#### Exercise:
Starting at the top of the records, output every line through the one that contains "show k + 1 + d < k + (ws.length", keeping each exactly as it appears.

Saved data entries:
-- ==== Sys2Proof/Laws/Memory.lean ====
section
/-! SUPPORT. The program store: a read after a write, and that every operation keeps the canonical
form. -/

namespace Sys2Proof.Machine

/-- A read after a write: the written index gives the word, every other index is as before. -/
theorem read_write (m : Memory) (k j : Nat) (w : InstrWord) :
    (m.write k w).read j = if j = k then some w else m.read j := by
  induction m with
  | nil => simp [Memory.write, Memory.read, eq_comm]
  | cons c m ih =>
    obtain ⟨i, v⟩ := c
    unfold Memory.write
    split
    · simp [Memory.read, eq_comm]
    · split
      · next h => subst h; simp only [Memory.read, eq_comm]; split <;> rfl
      · next h =>
        simp only [Memory.read, ih]
        split
        · next e => subst e; simp [Ne.symm h]
        · rfl

/-- A read after a whole image was written from index `k` on. -/
theorem read_writeImage (ws : List InstrWord) (m : Memory) (k j : Nat) :
    (m.writeImage k ws).read j =
      if k ≤ j ∧ j < k + ws.length then ws[j - k]? else m.read j := by
  induction ws generalizing m k with
  | nil => simp [Memory.writeImage]
  | cons w ws ih =>
    simp only [Memory.writeImage, ih, read_write, List.length_cons]
    rcases Nat.lt_trichotomy j k with h | h | h
    · simp [show ¬ (k + 1 ≤ j) by omega, show ¬ (k ≤ j) by omega, show ¬ j = k by omega]
    · subst h; simp
    · obtain ⟨d, rfl⟩ : ∃ d, j = k + 1 + d := ⟨j - (k + 1), by omega⟩
      have e1 : k + 1 + d - k = d + 1 := by omega
      have e2 : k + 1 + d - (k + 1) = d := by omega
      have e3 : ¬ k + 1 + d = k := by omega
      simp only [e1, e2, e3, if_false, List.getElem?_cons_succ]
      by_cases hd : d < ws.length
      · simp [show k + 1 + d < k + 1 + ws.length by omega,
          show k + 1 + d < k + (ws.length + 1) by omega, show k ≤ k + 1 + d by omega]
      · simp [show ¬ k + 1 + d < k + 1 + ws.length by omega,
          show ¬ k + 1 + d < k + (ws.length + 1) by omega]

/-- The indices after a write: the old ones and the written one. -/
theorem mem_write_keys {m : Memory} {k j : Nat} {w : InstrWord}
    (h : j ∈ (m.write k w).map Prod.fst) : j = k ∨ j ∈ m.map Prod.fst := by
  induction m with
  | nil => simpa [Memory.write] using h
  | cons c m ih =>
    obtain ⟨i, v⟩ := c
    unfold Memory.write at h
    split at h
    · simpa using h
    · split at h
      · next e => subst e; simpa using h
      · simp only [List.map_cons, List.mem_cons] at h ⊢
        rcases h with h | h
        · exact .inr (.inl h)
        · exact (ih h).imp id .inr

/-- A write keeps the canonical form. -/
theorem write_wf {m : Memory} (h : m.wf) (k : Nat) (w : InstrWord) : (m.write k w).wf := by
  induction m with
  | nil => simp [Memory.write, Memory.wf]
  | cons c m ih =>
    obtain ⟨i, v⟩ := c
    simp only [Memory.wf, List.map_cons, List.pairwise_cons] at h
    unfold Memory.write
    split
    · next hk =>
      simp only [Memory.wf, List.map_cons, List.pairwise_cons]
      refine ⟨fun j hj => ?_, h⟩
      rcases List.mem_cons.1 hj with rfl | hj
      · exact hk
      · exact Nat.lt_trans hk (h.1 j hj)
    · split
      · next e => subst e; simpa [Memory.wf] using h
      · next hk hne =>
        simp only [Memory.wf, List.map_cons, List.pairwise_cons]
        refine ⟨fun j hj => ?_, ih h.2⟩
        rcases mem_write_keys hj with rfl | hj
        · omega
        · exact h.1 j hj

/-- Writing an image keeps the canonical form. -/
theorem writeImage_wf (ws : List InstrWord) {m : Memory} (h : m.wf) (k : Nat) :
    (m.writeImage k ws).wf := by
  induction ws generalizing m k with
  | nil => exact h
  | cons w ws ih => exact ih (write_wf h k w) (k + 1)

/-- The store after reset is canonical. -/
theorem reset_prog_wf : State.reset.prog.wf := List.Pairwise.nil

/-- The store after a LOAD is canonical. -/
theorem load_wf {s : State} (h : s.prog.wf) (ip : Word) (seq : List InstrWord) :
    (s.load ip seq).prog.wf := writeImage_wf seq h 0

/-- The store after an INIT is canonical. -/
theorem init_wf {s : State} (h : s.prog.wf) : s.init.prog.wf := h

/-- A canonical store is determined by what it reads: equal memories are equal data. -/
theorem wf_ext {m m' : Memory} (h : m.wf) (h' : m'.wf) (e : ∀ k, m.read k = m'.read k) : m = m' := by
  have above : ∀ {l : Memory} {i : Nat}, (∀ j ∈ l.map Prod.fst, i < j) → l.read i = none := by
    intro l
    induction l with
    | nil => intros; rfl
    | cons c l ih =>
      intro i hl
      have h1 : i < c.1 := hl c.1 (by simp)
      rw [Memory.read, if_neg (by omega)]
      exact ih fun j hj => hl j (by simp only [List.map_cons, List.mem_cons]; exact .inr hj)
  induction m generalizing m' with
  | nil =>
    cases m' with
    | nil => rfl
    | cons c _ => simpa [Memory.read] using e c.1
  | cons c m ih =>
    cases m' with
    | nil => simpa [Memory.read] using e c.1
    | cons c' m' =>
      obtain ⟨i, v⟩ := c
      obtain ⟨i', v'⟩ := c'
      simp only [Memory.wf, List.map_cons, List.pairwise_cons] at h h'
      have key : i = i' := by
        rcases Nat.lt_trichotomy i i' with hi | hi | hi
        · have := e i
          rw [Memory.read, if_pos rfl, Memory.read, if_neg (by omega),
            above fun j hj => Nat.lt_trans hi (h'.1 j hj)] at this
          cases this
        · exact hi
        · have := e i'
          rw [Memory.read, if_neg (by omega), above fun j hj => Nat.lt_trans hi (h.1 j hj),
            Memory.read, if_pos rfl] at this
          cases this
      subst key
      have hv : v = v' := by simpa [Memory.read] using e i
      subst hv
      have hrest : m = m' := by
        refine ih h.2 h'.2 fun k => ?_
        by_cases hk : i = k
        · subst hk; rw [above h.1, above h'.1]
        · simpa [Memory.read, hk] using e k
      rw [hrest]

end Sys2Proof.Machine
end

#### Answer for this exercise:
-- ==== Sys2Proof/Laws/Memory.lean ====
section
/-! SUPPORT. The program store: a read after a write, and that every operation keeps the canonical
form. -/

namespace Sys2Proof.Machine

/-- A read after a write: the written index gives the word, every other index is as before. -/
theorem read_write (m : Memory) (k j : Nat) (w : InstrWord) :
    (m.write k w).read j = if j = k then some w else m.read j := by
  induction m with
  | nil => simp [Memory.write, Memory.read, eq_comm]
  | cons c m ih =>
    obtain ⟨i, v⟩ := c
    unfold Memory.write
    split
    · simp [Memory.read, eq_comm]
    · split
      · next h => subst h; simp only [Memory.read, eq_comm]; split <;> rfl
      · next h =>
        simp only [Memory.read, ih]
        split
        · next e => subst e; simp [Ne.symm h]
        · rfl

/-- A read after a whole image was written from index `k` on. -/
theorem read_writeImage (ws : List InstrWord) (m : Memory) (k j : Nat) :
    (m.writeImage k ws).read j =
      if k ≤ j ∧ j < k + ws.length then ws[j - k]? else m.read j := by
  induction ws generalizing m k with
  | nil => simp [Memory.writeImage]
  | cons w ws ih =>
    simp only [Memory.writeImage, ih, read_write, List.length_cons]
    rcases Nat.lt_trichotomy j k with h | h | h
    · simp [show ¬ (k + 1 ≤ j) by omega, show ¬ (k ≤ j) by omega, show ¬ j = k by omega]
    · subst h; simp
    · obtain ⟨d, rfl⟩ : ∃ d, j = k + 1 + d := ⟨j - (k + 1), by omega⟩
      have e1 : k + 1 + d - k = d + 1 := by omega
      have e2 : k + 1 + d - (k + 1) = d := by omega
      have e3 : ¬ k + 1 + d = k := by omega
      simp only [e1, e2, e3, if_false, List.getElem?_cons_succ]
      by_cases hd : d < ws.length
      · simp [show k + 1 + d < k + 1 + ws.length by omega,
          show k + 1 + d < k + (ws.length + 1) by omega, show k ≤ k + 1 + d by omega]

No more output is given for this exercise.